Author: Marc Dubin
View album and artist detailsArtist/band: |
Orchestra Bailam |
Label: |
Felmay |
Magazine Review Date: |
Aug/Sep/2016 |
Orchestra Bailam have been around since 1989, with a respectable backlist discography still available. The core group of five guys play reeds, percussion, violin and lutes including the oud, bouzouki and bağlamas; often in collaboration with guests. Their repertoire revisits both Ottoman art and more popular music of the eastern Mediterranean, ranging here from the two-part Armenian folk suite ‘Hayastan’ to the Sephardic song ‘Hija Mia’ by way of a fairly straight-ahead rendition of court composer Tanburi Cemil Bey's much-covered instrumental standard, ‘Çeçen Kızı’. No new interpretive ground is broken and the music – while more than competently played – feels earnest rather than spirited.

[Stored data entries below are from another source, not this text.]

-- ==== Sys2Proof/Machine/Regs.lean ====
section
/-! DEFINITION. What the registers of a programming interface read as, which of their bits software may write now, and what a
write does (12_regs_control.md to 16_regs_root_realm.md). A write that a guard forbids is IGNORED (log entry 17), but for the
guards of the Stream table, the queues and the MSI configuration before SMMUv3.2 (13_regs_tables_queues.md R251, R256;
12_regs_control.md R192). -/

namespace Sys2Proof.Machine

/-! ## Guards and masks -/

/-- A field of SMMU_(*_)CR0 and its acknowledge are zero (10_state.md R64). -/
def crZero (r : Iface) (b : Nat) : Bool := !r.cr0.getLsbD b && !r.cr0ack.getLsbD b

/-- A mask, or nothing. -/
def maskIf (b : Bool) (lo n : Nat) : DWord := if b then maskAt 64 lo n else 0

/-- An address field from bit `lo`: bits at and above the OAS are RES0 (13_regs_tables_queues.md R250). -/
def addrMask (d : Ids) (lo : Nat) : DWord := maskAt 64 lo (min d.oas 56 - lo)

/-- The HDBSS tables of an interface are disabled (R278). -/
def hdbssOff (r : Iface) : Bool :=
  !r.hdbssBase0.getLsbD 63 && !r.hdbssProd0.getLsbD 63 && !r.hdbssBase1.getLsbD 63 && !r.hdbssProd1.getLsbD 63

/-- The HACDBS of an interface is disabled (R281). -/
def hacdbsOff (r : Iface) : Bool := !r.hacdbsBase.getLsbD 63 && !r.hacdbsCons.getLsbD 63

/-- No ECMDQ of the interface is enabled or in transition (12_regs_control.md R165). -/
def ecmdqsOff (s : State) (i : Sec) : Bool :=
  !(s.ids.ecmdq i || s.ids.recmdq i) || (s.iface i).ecmdqs.all (·.disabled)

/-- The fields of SMMU_(*_)CR0 (12_regs_control.md R150; 14_regs_secure.md R356; 16_regs_root_realm.md R473). -/
def crMask (d : Ids) : Sec → DWord
  | .s =>
    maskIf (fieldNat d.sIdr0 24 2 == 0) 9 1 ||| maskIf d.vmwImpl 6 3 ||| maskAt 64 5 1 ||| maskAt 64 2 2 ||| maskAt 64 0 1
  | i =>
    maskIf (d.vsid i) 11 1 ||| maskIf (d.dpt i) 10 1 ||| maskIf d.vmwImpl 6 3 ||| maskIf (i == .ns && d.atsOf i) 4 1 |||
      maskIf (d.priOf i) 1 1 ||| maskAt 64 2 2 ||| maskAt 64 0 1

/-- The bits of fields whose Update is not complete: a different value is ignored (12_regs_control.md R153). -/
def inTransition (cr ack : BitVec 32) : BitVec 32 :=
  let x := cr ^^^ ack
  if fieldNat x 6 3 = 0 then x else x ||| maskAt 32 6 3

/-- The width of a PMG or PARTID whose largest value is `n` (12_regs_control.md R195). -/
def valueBits (n : Nat) : Nat := if n = 0 then 0 else Nat.log2 n + 1

/-- MPAM_NS, PMG and PARTID of an interface's MPAM registers (12_regs_control.md R196; 14_regs_secure.md R371). Where MPAM_NS
may choose between two maxima, the width is that of the larger (DESIGN CHOICE, log entry 17). -/
def mpamMask (d : Ids) (i : Sec) : DWord :=
  let m := d.mpamidrOf i
  let w (lo n : Nat) : Nat :=
    max (valueBits (fieldNat m lo n)) (if d.hasMpamNs i then valueBits (fieldNat d.mpamidr lo n) else 0)
  maskIf (d.hasMpamNs i) 24 1 ||| maskAt 64 16 (w 16 8) ||| maskAt 64 0 (w 0 16)

/-- MECID of an interface's MECID registers (16_regs_root_realm.md R487). -/
def mecidMask (d : Ids) : DWord := maskAt 64 0 (d.mecidSize + 1)

/-- The attribute fields of SMMU_(*_)GBPA (12_regs_control.md R180; 14_regs_secure.md R363). Fields fixed at "use incoming"
because SMMU_IDR1 has no override read as zero, where the spec leaves zero or the last value written (DESIGN CHOICE, log entry
17). -/
def gbpaMask (d : Ids) (i : Sec) : DWord :=
  maskAt 64 20 1 ||| maskIf d.attrPermsOvr 16 4 ||| maskIf (d.attrPermsOvr && i == .s) 14 2 |||
    maskIf d.attrTypesOvr 8 6 ||| maskIf d.attrTypesOvr 0 5

/-- The flags of SMMU_(*_)GERROR that the interface has (12_regs_control.md R190). -/
def gerrMask (d : Ids) (i : Sec) : DWord :=
  [GErr.cmdq, .eventqAbt, .priqAbt, .msiCmdq, .msiEventq, .msiPriq, .msiGerror, .sfm, .cmdqp, .dpt, .hdbss, .msiHdbss,
    .hacdbs, .msiHacdbs, .dcmdqp].foldl (fun m e => m ||| maskIf (gerrPresent d i e) (gerrBit e) 1) 0

/-- The enables of SMMU_(*_)IRQ_CTRL (12_regs_control.md R185; 14_regs_secure.md R364; 16_regs_root_realm.md R478). -/
def irqMask (d : Ids) (i : Sec) : DWord :=
  maskIf (d.hacdbs i) 4 1 ||| maskIf (d.hdbss i) 3 1 ||| maskAt 64 2 1 ||| maskIf (d.priOf i) 1 1 ||| maskAt 64 0 1

/-- The low bits of an HDBSS or HACDBS base that alignment to its size makes RES0 (13_regs_tables_queues.md R275, R280). -/
def dbsMask (d : Ids) (base : BitVec 64) : DWord :=
  maskAt 64 61 1 ||| (addrMask d 12 &&& ~~~(maskAt 64 12 (dbsSize base))) ||| maskAt 64 0 4

/-! ## Values -/

/-- A RD or WR field with the flags above it: bits above the wrap flag read zero (13_regs_tables_queues.md R258, R283). -/
def shownIndex (r : BitVec 32) (n : Nat) : DWord := (putField r 0 20 (indexOf r n)).setWidth 64

/-- LOG2SIZE in use of the queues (13_regs_tables_queues.md R255, R260, R262). -/
def eventqLog2 (s : State) (i : Sec) : Nat := queueLog2 (s.iface i).eventq.base s.ids.eventqs
/-- See `eventqLog2`. -/
def priqLog2 (s : State) (i : Sec) : Nat := queueLog2 (s.iface i).priq.base s.ids.priqs

/-- Part k of an MSI configuration. -/
def IrqCfg.part (c : IrqCfg) : Nat → DWord
  | 0 => c.cfg0
  | 1 => c.cfg1.setWidth 64
  | _ => c.cfg2.setWidth 64

/-- Part k of an MSI configuration replaced. -/
def IrqCfg.setPart (c : IrqCfg) (k : Nat) (v : DWord) : IrqCfg :=
  match k with
  | 0 => { c with cfg0 := v }
  | 1 => { c with cfg1 := v.setWidth 32 }
  | _ => { c with cfg2 := v.setWidth 32 }

/-- SMMU_IDR0, whose STALL_MODEL follows NSSTALLD (14_regs_secure.md R356). -/
def idr0Now (s : State) : BitVec 32 := putField s.ids.idr0 24 2 (s.stallModel .ns)

/-- An identification register (11_regs_id.md; 14_regs_secure.md section 1; 16_regs_root_realm.md section 2). -/
def idrValue (s : State) (i : Sec) (n : Nat) : BitVec 32 :=
  let d := s.ids
  match n, i with
  | 0, .ns => idr0Now s
  | 0, .s => d.sIdr0
  | 0, .rl => d.rIdr0
  | 1, .ns => d.idr1
  | 1, .s => d.sIdr1
  | 1, .rl => d.rIdr1
  | 2, i => d.idr2Of i
  | 3, i => d.idr3Of i
  | 4, .ns => d.idr4
  | 4, .s => d.sIdr4
  | 4, .rl => d.rIdr4
  | 5, .ns => d.idr5
  | 6, i => d.idr6Of i
  | 7, i => d.idr7Of i
  | 8, i => d.idr8Of i
  | _, _ => 0

/-- The registers that SMMUEN, a queue's enable or an interrupt's enable guards (13_regs_tables_queues.md R251, R256;
12_regs_control.md R192). -/
def guardOf : Reg → Option GuardedReg
  | .strtabBase => some .strtabBase
  | .strtabCfg => some .strtabCfg
  | .priqBase => some .priqBase
  | .priqProd => some .priqProd
  | .eventqBase => some .eventqBase
  | .eventqProd => some .eventqProd
  | .cmdqBase => some .cmdqBase
  | .cmdqCons => some .cmdqCons
  | .irqCfg x k => some (.irqCfg x k)
  | _ => none

/-- The guard of a register allows a write: its enable, a bit of SMMU_(*_)CR0 or of SMMU_(*_)IRQ_CTRL, and the acknowledge of
that are zero (13_regs_tables_queues.md R251, R256; 12_regs_control.md R192). -/
def GuardedReg.off (r : Iface) : GuardedReg → Bool
  | .strtabBase | .strtabCfg => crZero r 0
  | .priqBase | .priqProd => crZero r 1
  | .eventqBase | .eventqProd => crZero r 2
  | .cmdqBase | .cmdqCons => crZero r 3
  | .irqCfg x _ => !r.irqCtrl.getLsbD x.bit && !r.irqCtrlAck.getLsbD x.bit

/-- The bits of such a register that software may write while the enable is zero (13_regs_tables_queues.md R250, R252, R255,
R258, R260, R261, R263, R283, R285; 12_regs_control.md R191; none where the tables or the queues are preset). CMDQ_CONS.ERR
takes a value written then, where R258 and 14_regs_secure.md R368 leave it taken or ignored (DESIGN CHOICE, log entry 17). -/
def guardedBits (d : Ids) (i : Sec) (reg : Reg) : DWord :=
  let base : DWord := if d.queuesPreset then 0 else maskAt 64 62 1 ||| addrMask d 5 ||| maskAt 64 0 5
  match reg with
  | .strtabBase => if d.tablesPreset then 0 else maskAt 64 62 1 ||| addrMask d 6
  | .strtabCfg => if d.tablesPreset then 0 else maskIf d.stLevel2 16 2 ||| maskIf d.stLevel2 6 5 ||| maskAt 64 0 6
  | .cmdqBase | .eventqBase | .priqBase => base
  | .cmdqCons => maskAt 64 24 7 ||| maskAt 64 0 20
  | .eventqProd | .priqProd => maskAt 64 31 1 ||| maskAt 64 0 20
  | .irqCfg _ 0 => addrMask d 2 ||| maskIf (i == .rl) 63 1
  | .irqCfg _ 1 => maskAt 64 0 32
  | .irqCfg x _ => maskIf (d.msi i) 0 6 ||| maskIf (x == .priq) 31 1
  | _ => 0

/-- What a register reads as, its UNKNOWN bits aside. Index bits above LOG2SIZE that software wrote are stored and read back,
which R257, R284 and R286 allow (DESIGN CHOICE, log entry 17); the address bits that alignment leaves unused are zero (R270). -/
def regValue (s : State) (i : Sec) (reg : Reg) : DWord :=
  let r := s.iface i
  let d := s.ids
  match reg with
  | .idr n => (idrValue s i n).setWidth 64
  | .iidr => d.iidr.setWidth 64
  | .aidr => (if i = .rl then d.rAidr else d.aidr).setWidth 64
  | .cr0 => r.cr0.setWidth 64
  | .cr0ack => r.cr0ack.setWidth 64
  | .cr1 => r.cr1.setWidth 64
  | .cr2 => r.cr2.setWidth 64
  | .s2pii => r.s2pii
  | .sInit => s.sInit.setWidth 64
  | .statusr => s.statusr.setWidth 64 &&& maskIf d.dormHint 0 1
  | .gbpa => if i = .rl then maskAt 64 20 1 else r.gbpa.setWidth 64
  | .agbpa => r.agbpa.setWidth 64
  | .irqCtrl => r.irqCtrl.setWidth 64
  | .irqCtrlAck => r.irqCtrlAck.setWidth 64
  | .gerror => r.gerror.setWidth 64
  | .gerrorn => r.gerrorn.setWidth 64
  | .irqCfg x k => (x.cfg r).part k
  | .strtabBase => r.strtabBase
  | .strtabCfg => r.strtabCfg.setWidth 64
  | .cmdqBase => r.cmdq.base
  | .cmdqProd => r.cmdq.prod.setWidth 64
  | .cmdqCons => shownIndex r.cmdq.cons (cmdqLog2 s r.cmdq.base)
  | .eventqBase => r.eventq.base
  | .eventqProd => shownIndex r.eventq.prod (eventqLog2 s i)
  | .eventqCons => r.eventq.cons.setWidth 64
  | .priqBase => r.priq.base
  | .priqProd => shownIndex r.priq.prod (priqLog2 s i)
  | .priqCons => r.priq.cons.setWidth 64
  | .mpamidr => (d.mpamidrOf i).setWidth 64
  | .gmpam => r.gmpam.setWidth 64
  | .gbpmpam => r.gbpmpam.setWidth 64
  | .vatosSel => (if i = .s then s.sVatosSel else s.vatosSel).setWidth 64
  | .dptBase => r.dptBase &&& ~~~(maskAt 64 12 (dptBaseAlign s r.dptCfg - 12))
  | .dptCfg => r.dptCfg.setWidth 64
  | .dptFar => r.dptFar
  | .mecidr => (if i = .rl then d.rMecidr else d.mecidr).setWidth 64
  | .gmecid => r.gmecid.setWidth 64
  | .hdbssBase n => (r.hdbss n).1
  | .hdbssProd n => (r.hdbss n).2
  | .hdbssMpam => r.hdbssMpam.setWidth 64
  | .hdbssMecid => r.hdbssMecid.setWidth 64
  | .hacdbsBase => r.hacdbsBase
  | .hacdbsCons => r.hacdbsCons
  | .hacdbsMpam => r.hacdbsMpam.setWidth 64
  | .hacdbsMecid => r.hacdbsMecid.setWidth 64
  | .citabBase => r.citabBase
  | .citabCfg => r.citabCfg.setWidth 64
  | .idSpace n => (d.idRegs.getD n 0).setWidth 64
  | .cpBase n => BitVec.ofNat 64 ((d.cpPageOf i + n) * 0x10000) ||| 3
  | .cpCfg _ => 1
  | .cpStatus _ => 1

/-- The bits of a WR field of a Command queue that the implementation has not: they read UNKNOWN (R257). -/
def wrUnknown (d : Ids) : DWord := maskAt 64 (d.cmdqs + 1) (19 - d.cmdqs)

One can quibble with Orchestra Bailam's decision to use translated lyrics for the half-dozen Greek tracks, while leaving original Ladino and Arabic lyrics alone; for me at least, it was supremely bizarre to hear one of the best-loved Greek-island songs, ‘Psaropoula’, sung in Italian.
Recording quality is not what you’d expect from Felmay – overwhelmingly bass-boomy, and very two-dimensional. Guests include fine ney (end-blown flute) player Jalal Ayham, and Alessandra Ravizza's show-stealing vocals on four tracks.